R: Calculate vocabulary growth curve and vocabulary richness...
growth.fnc
R Documentation
Calculate vocabulary growth curve and vocabulary richness measures
Description
This function calculates, for an increasing sequence of text sizes,
the observed number of types, hapax legomena, dis legomena, tris legomena,
and selected measures of lexical richness.
An integer giving the size of a text chunk
when the text is to be split into a series of equally-sized text chunks.
nchunks
An integer denoting the number of desired equally-sized
text chunks.
chunks
An integer vector denoting the token sizes for which growth
measures are required.
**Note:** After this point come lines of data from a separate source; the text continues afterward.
/-- The group is accepted in the terms of R140. -/
theorem groupAccepted_iff (xs : List (Nat × TagClass)) (id : Nat) :
    groupAccepted (groupOf (wellFormedTags xs) id) = true ↔ Accepted xs id := by
  have hone {j : Nat} {a b : FoundTag} (h1 : (tagsAt (groupOf (wellFormedTags xs) id) j).length = 1)
      (ha : a ∈ tagsAt (groupOf (wellFormedTags xs) id) j) (hb : b ∈ tagsAt (groupOf (wellFormedTags xs) id) j) : a = b := by
    obtain ⟨c, hc⟩ := List.length_eq_one_iff.1 h1
    rw [hc, List.mem_singleton] at ha hb
    rw [ha, hb]
  unfold groupAccepted
  cases hg : groupOf (wellFormedTags xs) id with
  | nil =>
    refine ⟨fun h => (nomatch h), fun ⟨_, _, _, n, t, h, _⟩ => ?_⟩
    have := mem_groupOf.2 h
    rw [hg] at this
    cases this
  | cons p ps =>
    obtain ⟨n0, t0⟩ := p
    have h0 : InGroup xs id n0 t0 := mem_groupOf.1 (hg ▸ List.mem_cons_self ..)
    simp only [← hg]
    simp only [Bool.and_eq_true, List.all_eq_true, Bool.not_eq_true', List.any_eq_false, beq_iff_eq, decide_eq_true_eq,
      groupClosed, List.any_eq_true, List.mem_range]
    constructor
    · rintro ⟨⟨⟨h1, h2⟩, ⟨⟨m, u⟩, h3, h4⟩⟩, h5⟩
      have ha (n : Nat) (t : TagInfo) (h : InGroup xs id n t) := h1 (n, t) (mem_groupOf.2 h)
      obtain ⟨hm, hp⟩ := mem_tagsAt.1 h3
      refine ⟨fun n t m u ht hu => ?_, fun n t ht => ?_, fun n t j ht hj => ?_, m, u, hm, hp, h4, by simpa using h5 _ h3⟩
      · have a := ha n t ht
        have b := ha m u hu
        exact ⟨a.1.1.1.trans b.1.1.1.symm, a.1.1.2.trans b.1.1.2.symm, a.1.2.trans b.1.2.symm⟩
      · have a := ha n t ht
        rw [a.1.2]
        exact a.2
      · rw [(ha n t ht).1.2] at hj
        exact tagsAt_one.1 (h2 j hj)
    · rintro ⟨h1, h2, h3, m, u, h4, h5, h6, h7⟩
      have hu := mem_tagsAt.2 ⟨h4, h5⟩
      refine ⟨⟨⟨fun x hx => ?_, fun j hj => tagsAt_one.2 (h3 n0 t0 j h0 hj)⟩, ⟨(m, u), hu, h6⟩⟩, fun x hx => ?_⟩
      · have hx := mem_groupOf.1 hx
        have a := h1 x.1 x.2 n0 t0 hx h0
        exact ⟨⟨⟨a.1, a.2.1⟩, a.2.2⟩, a.2.2 ▸ h2 _ _ hx⟩
      · have hp : 0 < u.total := Nat.lt_of_le_of_lt (Nat.zero_le _) (h2 m u h4)
        rw [hone (tagsAt_one.2 (h3 m u 0 h4 hp)) hx hu]
        simpa using h7

/-! ### The store (R140) -/

/-- An accepted group is rebuilt as one record, with what the tags and the close mark say. -/
theorem rebuild_accepted {xs : List (Nat × TagClass)} {id : Nat} (h : Accepted xs id) :
    ∃ r, rebuild (groupOf (wellFormedTags xs) id) = some r ∧ r.id = id ∧ r.state = .stored ∧ r.intake = none ∧
      r.markPending = false ∧ r.markFailed = false ∧ r.jobCount = 0 ∧ r.dropped = false ∧ r.droppers = [] ∧
      r.received = r.length ∧ r.blocks = List.replicate r.length .received ∧
      r.tags = List.replicate r.extents.length .written ∧
      (∀ n t, InGroup xs id n t → r.version = t.version ∧ r.length = t.length ∧ r.extents.length = t.total ∧
        r.extents[t.position]? = some n ∧ (t.position = 0 → t.close = some (r.crc, r.cls, r.hwMin, r.hwMax))) ∧
      ∀ n ∈ r.extents, ∃ t, InGroup xs id n t := by
  obtain ⟨h1, h2, h3, m, u, h4, h5, h6, -⟩ := h
  have hp : 0 < u.total := Nat.lt_of_le_of_lt (Nat.zero_le _) (h2 m u h4)
  have one (j : Nat) (hj : j < u.total) : (tagsAt (groupOf (wellFormedTags xs) id) j).length = 1 :=
    tagsAt_one.2 (h3 m u j h4 hj)
  have at' (n : Nat) (t : TagInfo) (ht : InGroup xs id n t) :
      tagsAt (groupOf (wellFormedTags xs) id) t.position = [(n, t)] := by
    have hj : t.position < u.total := (h1 n t m u ht h4).2.2 ▸ h2 n t ht
    obtain ⟨c, hc⟩ := List.length_eq_one_iff.1 (one _ hj)
    have := mem_tagsAt.2 ⟨ht, rfl⟩
    rw [hc, List.mem_singleton] at this
    rw [hc, this]
  have hu := at' m u h4
  rw [h5] at hu
  obtain ⟨c, hc⟩ := Option.isSome_iff_exists.1 h6
  have hx : groupExtents (groupOf (wellFormedTags xs) id) u.total =
      (List.range u.total).map fun j => ((tagsAt (groupOf (wellFormedTags xs) id) j).map Prod.fst).headD 0 :=
    flatten_ones _ 0 _ fun j hj => by simpa using one j (List.mem_range.1 hj)
  have hr : rebuild (groupOf (wellFormedTags xs) id) = some
      { id := u.id, state := .stored, intake := none, cls := c.2.1, hwMin := c.2.2.1, hwMax := c.2.2.2,
        version := u.version, length := u.length, crc := c.1, blocks := List.replicate u.length .received,
        received := u.length, extents := groupExtents (groupOf (wellFormedTags xs) id) u.total,
        tags := List.replicate u.total .written, markPending := false, markFailed := false, jobCount := 0,
        checkNext := 0, checkCrc := crc32Start, dropped := false, droppers := [] } := by
    unfold rebuild
    rw [hu]
    simp only [List.head?_cons, hc, Option.map_some]
  refine ⟨_, hr, h4.2, rfl, rfl, rfl, rfl, rfl, rfl, rfl, rfl,
    rfl, by simp [hx], fun n t ht => ?_, fun n hn => ?_⟩
  · obtain ⟨a1, a2, a3⟩ := h1 n t m u ht h4
    refine ⟨a1.symm, a2.symm, by simp [hx, a3], ?_, fun h0 => ?_⟩
    · have hj : t.position < u.total := a3 ▸ h2 n t ht
      simp [hx, List.getElem?_range hj, at' n t ht]
    · have := at' n t ht
      rw [h0, hu] at this
      cases this
      exact hc
  · simp only [hx, List.mem_map, List.mem_range] at hn
    obtain ⟨j, hj, rfl⟩ := hn
    obtain ⟨⟨n, t⟩, ha⟩ := List.length_eq_one_iff.1 (one j hj)
    have : (n, t) ∈ tagsAt (groupOf (wellFormedTags xs) id) j := by simp [ha]
    exact ⟨t, by simpa [ha] using (mem_tagsAt.1 this).1⟩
When chunks is specified, size and
nchunks are ignored.
Value
A growth object with methods for plotting, printing.
As running this function on large texts may take some time,
a period is printed on the output device for each completed chunk
to indicate progress.
The data frame with the actual measures, which can be extracted with
object.name@data$data, has the following columns.
Chunk
a numeric vector with chunk numbers.
Tokens
a numeric vector with the number of tokens up to
and including the current chunk.
Types
a numeric vector with the number of types up to and
including the current chunk.
HapaxLegomena
a numeric vector with the corresponding count
of hapax legomena.
DisLegomena
a numeric vector with the corresponding count
of dis legomena.
TrisLegomena
a numeric vector with the corresponding count
of tris legomena.
Yule
a numeric vector with Yule's K.
Zipf
a numeric vector with the slope of Zipf's rank-frequency
curve in the double-logarithmic plane.
TypeTokenRatio
a numeric vector with the ratio of types to
tokens.
Herdan
a numeric vector with Herdan's C.
Guiraud
a numeric vector with Guiraud's R.
Sichel
a numeric vector with Sichel's S.
Lognormal
a numeric vector with mean log frequency.
Author(s)
R. H. Baayen
References
R. H. Baayen (2001) Word Frequency Distributions,
Dordrecht: Kluwer Academic Publishers.
Tweedie, F. J. & Baayen, R. H. (1998) How variable may a constant be?
Measures of lexical richness in perspective, Computers and the
Humanities, 32, 323-352.